Fifteen years ago, I argued that the least bad option would be to allow the Indian parts of the country to develop under appropriate prices (including low wages). To accelerate growth there, the government would need to focus investment and subsidies upon it. One possibility might be to turn parts of the country into free economic zones. In essence, South Africa would do what China did under Deng Xiaoping: build a new economy around the old one.
Improved profitability
The question is whether it is possible for politics to shift from an increasingly negative-sum orientation to a positive-sum one. The gains from growth must go to the disadvantaged. That is evident. But for that to work, there must be not only more growth, but also the right kind of growth.
The present difficulties of the economy, notably the collapse of the rand (down more than a fifth in real terms since 2010) are an opportunity. This should improve the profitability of production for exports including of tourism. It would be wise for South Africa to follow other countries and intervene in foreign currency markets, if necessary, to keep the exchange rate competitive. Fiscal policy should be used in support of such a strategy.
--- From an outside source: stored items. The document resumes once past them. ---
-- ==== Sys2Proof/Tests/Slice0.lean ====
section
/-! SUPPORT. The model's own tests: ill-formed terms refused, words decoded, one or two single steps per instruction, and
for every obligation with hypotheses a concrete state and operands that meet them together. Expected results are those of
95_test_vectors.md or computed by hand from the rule named. -/

namespace Sys2Proof.Tests

open Sys2Proof.Machine Sys2Proof.Safety

/-! ### Helpers -/

/-- The state an outcome answers. -/
def stateOf : Host.Outcome State Fault Refusal → Option State
  | .next t => some t
  | .fault _ => none
  | .refused _ => none

/-- A machine loaded with a program. -/
def prog (p : List Word) : State := State.ofProgram p

/-- `s` with a register set. -/
def reg (s : State) (r : Reg) (v : Word) : State := writeReg s r v

/-- `s` with an array at an address. -/
def arr (s : State) (a : Word) (p : List Word) : State := { s with mem := memPut s.mem a (WordArray.ofList p) }

/-- `s` with no array active, running. -/
def bare (s : State) : State := { s with engine := .running, mem := { arrays := [] } }

/-- A machine with a long enough program and a three-word array at address 7. -/
def base : State := arr (prog [0x70000000#32, 0x70000000#32, 0x70000000#32]) 7#32 [0#32, 0x41#32, 0#32]

/-- What register `r` holds after instruction `i` in state `s`. -/
def regAfter (i : Instr) (s : State) (r : Reg) : Option Word := (stateOf (exec i s)).map (readReg · r)

/-- The engine state after instruction `i` in state `s`. -/
def engineAfter (i : Instr) (s : State) : Option Engine := (stateOf (exec i s)).map State.engine

/-- The finger after instruction `i` in state `s`. -/
def pcAfter (i : Instr) (s : State) : Option Word := (stateOf (exec i s)).map State.pc

/-! ### Ill-formed terms are refused -/

theorem test_wf_refuses_illegal14 : Instr.wellFormed .illegal14 = false := by decide
theorem test_wf_refuses_illegal15 : Instr.wellFormed .illegal15 = false := by decide
theorem test_platter_refuses_legal_code14 : Platter.wellFormed ⟨14, true, .standard, 0, 0, 0, 0, 0⟩ = false := by decide
theorem test_platter_refuses_illegal_code3 : Platter.wellFormed ⟨3, false, .standard, 0, 0, 0, 0, 0⟩ = false := by decide
theorem test_platter_refuses_standard_code13 : Platter.wellFormed ⟨13, true, .standard, 0, 0, 0, 0, 0⟩ = false := by
  decide
theorem test_platter_refuses_immediate_code3 : Platter.wellFormed ⟨3, true, .immediate, 0, 0, 0, 0, 0⟩ = false := by
  decide
theorem test_program_refuses_too_long : programWellFormed (List.replicate (2 ^ 32) 0#32) = false := by
  rw [programWellFormed, List.length_replicate]
  decide
theorem test_memory_refuses_unsorted : ¬ Memory.wf ⟨[(5, ⟨0, []⟩), (1, ⟨0, []⟩)]⟩ := by decide
theorem test_memory_refuses_repeated : ¬ Memory.wf ⟨[(5, ⟨0, []⟩), (5, ⟨0, []⟩)]⟩ := by decide
theorem test_memory_refuses_wide_address : ¬ Memory.wf ⟨[(4294967296, ⟨0, []⟩)]⟩ := by decide
theorem test_array_refuses_listed_zero : ¬ WordArray.wf ⟨2, [(1, 0#32)]⟩ := by decide
theorem test_array_refuses_cell_past_end : ¬ WordArray.wf ⟨2, [(2, 1#32)]⟩ := by decide
theorem test_array_refuses_unsorted : ¬ WordArray.wf ⟨9, [(2, 1#32), (1, 1#32)]⟩ := by decide
theorem test_array_refuses_too_long : ¬ WordArray.wf ⟨4294967296, []⟩ := by decide

/-! ### Decoding: words written out from the encodings (95_test_vectors.md 2.1) -/

theorem test_decode_cmov : decode 0b00000000000000000000000001010011#32 = .cmov 1 2 3 := by decide
theorem test_decode_index : decode 0b00010000000000000000000001010011#32 = .index 1 2 3 := by decide
theorem test_decode_amend : decode 0b00100000000000000000000001010011#32 = .amend 1 2 3 := by decide
theorem test_decode_add : decode 0b00110000000000000000000001010011#32 = .add 1 2 3 := by decide
theorem test_decode_add_junk_bits : decode 0x3FFFFE0A#32 = .add 0 1 2 := by decide
theorem test_decode_mul : decode 0b01000000000000000000000001010011#32 = .mul 1 2 3 := by decide
theorem test_decode_div : decode 0b01010000000000000000000001010011#32 = .div 1 2 3 := by decide
theorem test_decode_nand : decode 0b01100000000000000000000001010011#32 = .nand 1 2 3 := by decide
theorem test_decode_halt : decode 0b01110000000000000000000000000000#32 = .halt := by decide
theorem test_decode_alloc : decode 0b10000000000000000000000000010011#32 = .alloc 2 3 := by decide
theorem test_decode_abandon : decode 0b10010000000000000000000000000011#32 = .abandon 3 := by decide
theorem test_decode_out : decode 0b10100000000000000000000000000011#32 = .out 3 := by decide
theorem test_decode_in : decode 0b10110000000000000000000000000011#32 = .inp 3 := by decide
theorem test_decode_loadprog : decode 0b11000000000000000000000000010011#32 = .loadprog 2 3 := by decide
theorem test_decode_ortho : decode 0b11010110000000001000100111000011#32 = .ortho 3 35267#25 := by decide
theorem test_decode_ortho_max : decode 0xDFFFFFFF#32 = .ortho 7 0x1FFFFFF#25 := by decide
theorem test_decode_illegal14 : decode 0b11100000000000000000000000000000#32 = .illegal14 := by decide
theorem test_decode_illegal15 : decode 0xFFFFFFFF#32 = .illegal15 := by decide
theorem test_platter_of_illegal : platter 0xEABCDEF5#32 = ⟨14, false, .standard, 3, 6, 5, 5, 0xBCDEF5#25⟩ := by decide
theorem test_encode_ortho : encode (.ortho 3 35267#25) = 0xD60089C3#32 := by decide
theorem test_decodeTableWord : decodeTableWord 32 0x300001FF = some (.add 7 7 7) := by decide
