-- ==== Sys2Proof/Machine/Operands.lean ====
section
/-! DEFINITION. The operand forms (R114): each is an unsigned field used as it is, never sign-extended or scaled. -/

namespace Sys2Proof.Machine

/-- R114: `x` as an absolute word address (LODD, STOD, ADDD, SUBD). -/
def directAddress (x : Field12) : Word := x.setWidth 16

/-- R114: `x` as an absolute target (the five jumps, CALL). -/
def jumpTarget (x : Field12) : Word := x.setWidth 16

/-- R114, R164: `x` as a constant, zero-extended (LOCO). -/
def constantOperand (x : Field12) : Word := x.setWidth 16

/-- 42_local.md: the effective address `mask16(SP + x)` (LODL, STOL, ADDL, SUBL). -/
def localAddress (s : State) (x : Field12) : Word := addWord s.sp (x.setWidth 16)

/-- R114: `y` as an unsigned amount (INSP, DESP). -/
def stackAmount (y : Field8) : Word := y.setWidth 16

/-- R24, R77: the address a push writes, `mask16(SP - 1)`. -/
def pushAddress (s : State) : Word := subWord s.sp 1

/-- R24: the stack pointer after a pop, `mask16(SP + 1)`. -/
def poppedSp (s : State) : Word := addWord s.sp 1

end Sys2Proof.Machine
end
These are, however, just details. The fundamental point is that if the country does not shift to a path of faster, employment-generating growth, the populist disaster seems increasingly inevitable. It may be too late to make the needed switch, particularly with president Jacob Zuma at the helm. But the stagnation and high unemployment of today are a politically unsustainable combination. Change will come. Let it be in the right direction.